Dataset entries
-- ==== Sys2Proof/Laws/State.lean ====
section
/-! SUPPORT. One lemma per field per update of the state, true by rfl: later proofs rewrite a field of an updated state
and unfold no record update. -/

namespace Sys2Proof.Machine

@[simp] theorem emit_desc (e : Event) (s : State) : (emit e s).desc = s.desc := rfl
@[simp] theorem emit_phase (e : Event) (s : State) : (emit e s).phase = s.phase := rfl
@[simp] theorem emit_pollcnt (e : Event) (s : State) : (emit e s).pollcnt = s.pollcnt := rfl
@[simp] theorem emit_expId (e : Event) (s : State) : (emit e s).expId = s.expId := rfl
@[simp] theorem emit_expCnt (e : Event) (s : State) : (emit e s).expCnt = s.expCnt := rfl
@[simp] theorem emit_hdr (e : Event) (s : State) : (emit e s).hdr = s.hdr := rfl
@[simp] theorem emit_busEn (e : Event) (s : State) : (emit e s).busEn = s.busEn := rfl
@[simp] theorem emit_dir (e : Event) (s : State) : (emit e s).dir = s.dir := rfl
@[simp] theorem emit_savedCfg (e : Event) (s : State) : (emit e s).savedCfg = s.savedCfg := rfl
@[simp] theorem emit_savedValid (e : Event) (s : State) : (emit e s).savedValid = s.savedValid := rfl
@[simp] theorem emit_tapFn (e : Event) (s : State) : (emit e s).tapFn = s.tapFn := rfl
@[simp] theorem emit_tapCtx (e : Event) (s : State) : (emit e s).tapCtx = s.tapCtx := rfl
@[simp] theorem emit_tapValid (e : Event) (s : State) : (emit e s).tapValid = s.tapValid := rfl
@[simp] theorem emit_ch (e : Event) (s : State) : (emit e s).ch = s.ch := rfl
@[simp] theorem emit_params (e : Event) (s : State) : (emit e s).params = s.params := rfl
@[simp] theorem emit_hung (e : Event) (s : State) : (emit e s).hung = s.hung := rfl
@[simp] theorem emit_result (e : Event) (s : State) : (emit e s).result = s.result := rfl
@[simp] theorem emit_events (e : Event) (s : State) : (emit e s).events = s.events ++ [e] := rfl
@[simp] theorem emit_refusals (e : Event) (s : State) : (emit e s).refusals = s.refusals := rfl
@[simp] theorem emit_inputs (e : Event) (s : State) : (emit e s).inputs = s.inputs := rfl
@[simp] theorem emit_env (e : Event) (s : State) : (emit e s).env = s.env := rfl
@[simp] theorem emit_free (e : Event) (s : State) : (emit e s).free = s.free := rfl

@[simp] theorem envTick_desc (s : State) : (envTick s).desc = s.desc := rfl
@[simp] theorem envTick_phase (s : State) : (envTick s).phase = s.phase := rfl
@[simp] theorem envTick_pollcnt (s : State) : (envTick s).pollcnt = s.pollcnt := rfl
@[simp] theorem envTick_expId (s : State) : (envTick s).expId = s.expId := rfl
@[simp] theorem envTick_expCnt (s : State) : (envTick s).expCnt = s.expCnt := rfl
@[simp] theorem envTick_hdr (s : State) : (envTick s).hdr = s.hdr := rfl
@[simp] theorem envTick_busEn (s : State) : (envTick s).busEn = s.busEn := rfl
@[simp] theorem envTick_dir (s : State) : (envTick s).dir = s.dir := rfl
@[simp] theorem envTick_savedCfg (s : State) : (envTick s).savedCfg = s.savedCfg := rfl
@[simp] theorem envTick_savedValid (s : State) : (envTick s).savedValid = s.savedValid := rfl
@[simp] theorem envTick_tapFn (s : State) : (envTick s).tapFn = s.tapFn := rfl
@[simp] theorem envTick_tapCtx (s : State) : (envTick s).tapCtx = s.tapCtx := rfl
@[simp] theorem envTick_tapValid (s : State) : (envTick s).tapValid = s.tapValid := rfl
@[simp] theorem envTick_ch (s : State) : (envTick s).ch = { cfg := s.ch.cfg, rx := s.ch.rx ++ (nextMove s).arrive, tx := s.ch.tx } := rfl
@[simp] theorem envTick_params (s : State) : (envTick s).params = s.params := rfl
@[simp] theorem envTick_hung (s : State) : (envTick s).hung = s.hung := rfl
@[simp] theorem envTick_result (s : State) : (envTick s).result = s.result := rfl
@[simp] theorem envTick_events (s : State) : (envTick s).events = s.events := rfl
@[simp] theorem envTick_refusals (s : State) : (envTick s).refusals = s.refusals := rfl
@[simp] theorem envTick_inputs (s : State) : (envTick s).inputs = s.inputs := rfl
@[simp] theorem envTick_env (s : State) : (envTick s).env = s.env.tail := rfl
@[simp] theorem envTick_free (s : State) : (envTick s).free = s.free := rfl

@[simp] theorem arrive_desc (bs : List Byte) (s : State) : (arrive bs s).desc = s.desc := rfl
@[simp] theorem arrive_phase (bs : List Byte) (s : State) : (arrive bs s).phase = s.phase := rfl
@[simp] theorem arrive_pollcnt (bs : List Byte) (s : State) : (arrive bs s).pollcnt = s.pollcnt := rfl
@[simp] theorem arrive_expId (bs : List Byte) (s : State) : (arrive bs s).expId = s.expId := rfl
@[simp] theorem arrive_expCnt (bs : List Byte) (s : State) : (arrive bs s).expCnt = s.expCnt := rfl
@[simp] theorem arrive_hdr (bs : List Byte) (s : State) : (arrive bs s).hdr = s.hdr := rfl
@[simp] theorem arrive_busEn (bs : List Byte) (s : State) : (arrive bs s).busEn = s.busEn := rfl
@[simp] theorem arrive_dir (bs : List Byte) (s : State) : (arrive bs s).dir = s.dir := rfl
@[simp] theorem arrive_savedCfg (bs : List Byte) (s : State) : (arrive bs s).savedCfg = s.savedCfg := rfl
@[simp] theorem arrive_savedValid (bs : List Byte) (s : State) : (arrive bs s).savedValid = s.savedValid := rfl
@[simp] theorem arrive_tapFn (bs : List Byte) (s : State) : (arrive bs s).tapFn = s.tapFn := rfl
@[simp] theorem arrive_tapCtx (bs : List Byte) (s : State) : (arrive bs s).tapCtx = s.tapCtx := rfl
@[simp] theorem arrive_tapValid (bs : List Byte) (s : State) : (arrive bs s).tapValid = s.tapValid := rfl
@[simp] theorem arrive_ch (bs : List Byte) (s : State) : (arrive bs s).ch = { cfg := s.ch.cfg, rx := s.ch.rx ++ bs, tx := s.ch.tx } := rfl
@[simp] theorem arrive_params (bs : List Byte) (s : State) : (arrive bs s).params = s.params := rfl
@[simp] theorem arrive_hung (bs : List Byte) (s : State) : (arrive bs s).hung = s.hung := rfl
@[simp] theorem arrive_result (bs : List Byte) (s : State) : (arrive bs s).result = s.result := rfl
@[simp] theorem arrive_events (bs : List Byte) (s : State) : (arrive bs s).events = s.events := rfl
@[simp] theorem arrive_refusals (bs : List Byte) (s : State) : (arrive bs s).refusals = s.refusals := rfl
@[simp] theorem arrive_inputs (bs : List Byte) (s : State) : (arrive bs s).inputs = s.inputs := rfl
@[simp] theorem arrive_env (bs : List Byte) (s : State) : (arrive bs s).env = s.env := rfl
@[simp] theorem arrive_free (bs : List Byte) (s : State) : (arrive bs s).free = s.free := rfl

@[simp] theorem chDrain_desc (s : State) : (chDrain s).desc = s.desc := rfl
@[simp] theorem chDrain_phase (s : State) : (chDrain s).phase = s.phase := rfl
@[simp] theorem chDrain_pollcnt (s : State) : (chDrain s).pollcnt = s.pollcnt := rfl
@[simp] theorem chDrain_expId (s : State) : (chDrain s).expId = s.expId := rfl
@[simp] theorem chDrain_expCnt (s : State) : (chDrain s).expCnt = s.expCnt := rfl
@[simp] theorem chDrain_hdr (s : State) : (chDrain s).hdr = s.hdr := rfl
@[simp] theorem chDrain_busEn (s : State) : (chDrain s).busEn = s.busEn := rfl
@[simp] theorem chDrain_dir (s : State) : (chDrain s).dir = s.dir := rfl
@[simp] theorem chDrain_savedCfg (s : State) : (chDrain s).savedCfg = s.savedCfg := rfl
@[simp] theorem chDrain_savedValid (s : State) : (chDrain s).savedValid = s.savedValid := rfl
@[simp] theorem chDrain_tapFn (s : State) : (chDrain s).tapFn = s.tapFn := rfl
@[simp] theorem chDrain_tapCtx (s : State) : (chDrain s).tapCtx = s.tapCtx := rfl
@[simp] theorem chDrain_tapValid (s : State) : (chDrain s).tapValid = s.tapValid := rfl
@[simp] theorem chDrain_ch (s : State) : (chDrain s).ch = { cfg := s.ch.cfg, rx := [], tx := s.ch.tx } := rfl
@[simp] theorem chDrain_params (s : State) : (chDrain s).params = s.params := rfl
@[simp] theorem chDrain_hung (s : State) : (chDrain s).hung = s.hung := rfl
@[simp] theorem chDrain_result (s : State) : (chDrain s).result = s.result := rfl
@[simp] theorem chDrain_events (s : State) : (chDrain s).events = s.events ++ [.drain] := rfl
@[simp] theorem chDrain_refusals (s : State) : (chDrain s).refusals = s.refusals := rfl
@[simp] theorem chDrain_inputs (s : State) : (chDrain s).inputs = s.inputs := rfl
@[simp] theorem chDrain_env (s : State) : (chDrain s).env = s.env.tail := rfl
@[simp] theorem chDrain_free (s : State) : (chDrain s).free = s.free := rfl

@[simp] theorem chGetConfig_desc (s : State) : ((chGetConfig s).2).desc = s.desc := rfl
@[simp] theorem chGetConfig_phase (s : State) : ((chGetConfig s).2).phase = s.phase := rfl
@[simp] theorem chGetConfig_pollcnt (s : State) : ((chGetConfig s).2).pollcnt = s.pollcnt := rfl
@[simp] theorem chGetConfig_expId (s : State) : ((chGetConfig s).2).expId = s.expId := rfl
@[simp] theorem chGetConfig_expCnt (s : State) : ((chGetConfig s).2).expCnt = s.expCnt := rfl
@[simp] theorem chGetConfig_hdr (s : State) : ((chGetConfig s).2).hdr = s.hdr := rfl
@[simp] theorem chGetConfig_busEn (s : State) : ((chGetConfig s).2).busEn = s.busEn := rfl
@[simp] theorem chGetConfig_dir (s : State) : ((chGetConfig s).2).dir = s.dir := rfl
@[simp] theorem chGetConfig_savedCfg (s : State) : ((chGetConfig s).2).savedCfg = s.savedCfg := rfl
@[simp] theorem chGetConfig_savedValid (s : State) : ((chGetConfig s).2).savedValid = s.savedValid := rfl
@[simp] theorem chGetConfig_tapFn (s : State) : ((chGetConfig s).2).tapFn = s.tapFn := rfl
@[simp] theorem chGetConfig_tapCtx (s : State) : ((chGetConfig s).2).tapCtx = s.tapCtx := rfl
@[simp] theorem chGetConfig_tapValid (s : State) : ((chGetConfig s).2).tapValid = s.tapValid := rfl
@[simp] theorem chGetConfig_ch (s : State) : ((chGetConfig s).2).ch = { cfg := s.ch.cfg, rx := s.ch.rx ++ (nextMove s).arrive, tx := s.ch.tx } := rfl
@[simp] theorem chGetConfig_params (s : State) : ((chGetConfig s).2).params = s.params := rfl
@[simp] theorem chGetConfig_hung (s : State) : ((chGetConfig s).2).hung = s.hung := rfl
@[simp] theorem chGetConfig_result (s : State) : ((chGetConfig s).2).result = s.result := rfl
@[simp] theorem chGetConfig_events (s : State) : ((chGetConfig s).2).events = s.events ++ [.cfgGet s.ch.cfg] := rfl
@[simp] theorem chGetConfig_refusals (s : State) : ((chGetConfig s).2).refusals = s.refusals := rfl
@[simp] theorem chGetConfig_inputs (s : State) : ((chGetConfig s).2).inputs = s.inputs := rfl
@[simp] theorem chGetConfig_env (s : State) : ((chGetConfig s).2).env = s.env.tail := rfl
@[simp] theorem chGetConfig_free (s : State) : ((chGetConfig s).2).free = s.free := rfl

@[simp] theorem chWrite_desc (bs : List Byte) (s : State) : (chWrite bs s).desc = s.desc := rfl
@[simp] theorem chWrite_phase (bs : List Byte) (s : State) : (chWrite bs s).phase = s.phase := rfl
@[simp] theorem chWrite_pollcnt (bs : List Byte) (s : State) : (chWrite bs s).pollcnt = s.pollcnt := rfl
@[simp] theorem chWrite_expId (bs : List Byte) (s : State) : (chWrite bs s).expId = s.expId := rfl
@[simp] theorem chWrite_expCnt (bs : List Byte) (s : State) : (chWrite bs s).expCnt = s.expCnt := rfl
@[simp] theorem chWrite_hdr (bs : List Byte) (s : State) : (chWrite bs s).hdr = s.hdr := rfl
@[simp] theorem chWrite_busEn (bs : List Byte) (s : State) : (chWrite bs s).busEn = s.busEn := rfl
@[simp] theorem chWrite_dir (bs : List Byte) (s : State) : (chWrite bs s).dir = s.dir := rfl
@[simp] theorem chWrite_savedCfg (bs : List Byte) (s : State) : (chWrite bs s).savedCfg = s.savedCfg := rfl
@[simp] theorem chWrite_savedValid (bs : List Byte) (s : State) : (chWrite bs s).savedValid = s.savedValid := rfl
@[simp] theorem chWrite_tapFn (bs : List Byte) (s : State) : (chWrite bs s).tapFn = s.tapFn := rfl
@[simp] theorem chWrite_tapCtx (bs : List Byte) (s : State) : (chWrite bs s).tapCtx = s.tapCtx := rfl
@[simp] theorem chWrite_tapValid (bs : List Byte) (s : State) : (chWrite bs s).tapValid = s.tapValid := rfl
@[simp] theorem chWrite_ch (bs : List Byte) (s : State) : (chWrite bs s).ch = { cfg := s.ch.cfg, rx := s.ch.rx ++ (nextMove s).arrive, tx := s.ch.tx ++ bs } := rfl
@[simp] theorem chWrite_params (bs : List Byte) (s : State) : (chWrite bs s).params = s.params := rfl
@[simp] theorem chWrite_hung (bs : List Byte) (s : State) : (chWrite bs s).hung = s.hung := rfl
@[simp] theorem chWrite_result (bs : List Byte) (s : State) : (chWrite bs s).result = s.result := rfl
@[simp] theorem chWrite_events (bs : List Byte) (s : State) : (chWrite bs s).events = s.events ++ [.tx bs] := rfl
@[simp] theorem chWrite_refusals (bs : List Byte) (s : State) : (chWrite bs s).refusals = s.refusals := rfl
@[simp] theorem chWrite_inputs (bs : List Byte) (s : State) : (chWrite bs s).inputs = s.inputs := rfl
@[simp] theorem chWrite_env (bs : List Byte) (s : State) : (chWrite bs s).env = s.env.tail := rfl
@[simp] theorem chWrite_free (bs : List Byte) (s : State) : (chWrite bs s).free = s.free := rfl

@[simp] theorem chAvail_desc (s : State) : ((chAvail s).2).desc = s.desc := rfl
@[simp] theorem chAvail_phase (s : State) : ((chAvail s).2).phase = s.phase := rfl
@[simp] theorem chAvail_pollcnt (s : State) : ((chAvail s).2).pollcnt = s.pollcnt := rfl
@[simp] theorem chAvail_expId (s : State) : ((chAvail s).2).expId = s.expId := rfl
@[simp] theorem chAvail_expCnt (s : State) : ((chAvail s).2).expCnt = s.expCnt := rfl
@[simp] theorem chAvail_hdr (s : State) : ((chAvail s).2).hdr = s.hdr := rfl
@[simp] theorem chAvail_busEn (s : State) : ((chAvail s).2).busEn = s.busEn := rfl
@[simp] theorem chAvail_dir (s : State) : ((chAvail s).2).dir = s.dir := rfl
@[simp] theorem chAvail_savedCfg (s : State) : ((chAvail s).2).savedCfg = s.savedCfg := rfl
@[simp] theorem chAvail_savedValid (s : State) : ((chAvail s).2).savedValid = s.savedValid := rfl
@[simp] theorem chAvail_tapFn (s : State) : ((chAvail s).2).tapFn = s.tapFn := rfl
@[simp] theorem chAvail_tapCtx (s : State) : ((chAvail s).2).tapCtx = s.tapCtx := rfl
@[simp] theorem chAvail_tapValid (s : State) : ((chAvail s).2).tapValid = s.tapValid := rfl
@[simp] theorem chAvail_ch (s : State) : ((chAvail s).2).ch = { cfg := s.ch.cfg, rx := s.ch.rx ++ (nextMove s).arrive, tx := s.ch.tx } := rfl
@[simp] theorem chAvail_params (s : State) : ((chAvail s).2).params = s.params := rfl
@[simp] theorem chAvail_hung (s : State) : ((chAvail s).2).hung = s.hung := rfl
@[simp] theorem chAvail_result (s : State) : ((chAvail s).2).result = s.result := rfl
@[simp] theorem chAvail_events (s : State) : ((chAvail s).2).events = s.events ++ [.avail (chAvail s).1] := rfl
@[simp] theorem chAvail_refusals (s : State) : ((chAvail s).2).refusals = s.refusals := rfl
@[simp] theorem chAvail_inputs (s : State) : ((chAvail s).2).inputs = s.inputs := rfl
@[simp] theorem chAvail_env (s : State) : ((chAvail s).2).env = s.env.tail := rfl
@[simp] theorem chAvail_free (s : State) : ((chAvail s).2).free = s.free := rfl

_TASK OBJECTIVE_
Nothing but an exact copy of the lines from the start of the entries through the line containing "namespace Sys2Proof.Machine" belongs in the response.

_EXPECTED OUTPUT_
-- ==== Sys2Proof/Laws/State.lean ====
section
/-! SUPPORT. One lemma per field per update of the state, true by rfl: later proofs rewrite a field of an updated state
and unfold no record update. -/

namespace Sys2Proof.Machine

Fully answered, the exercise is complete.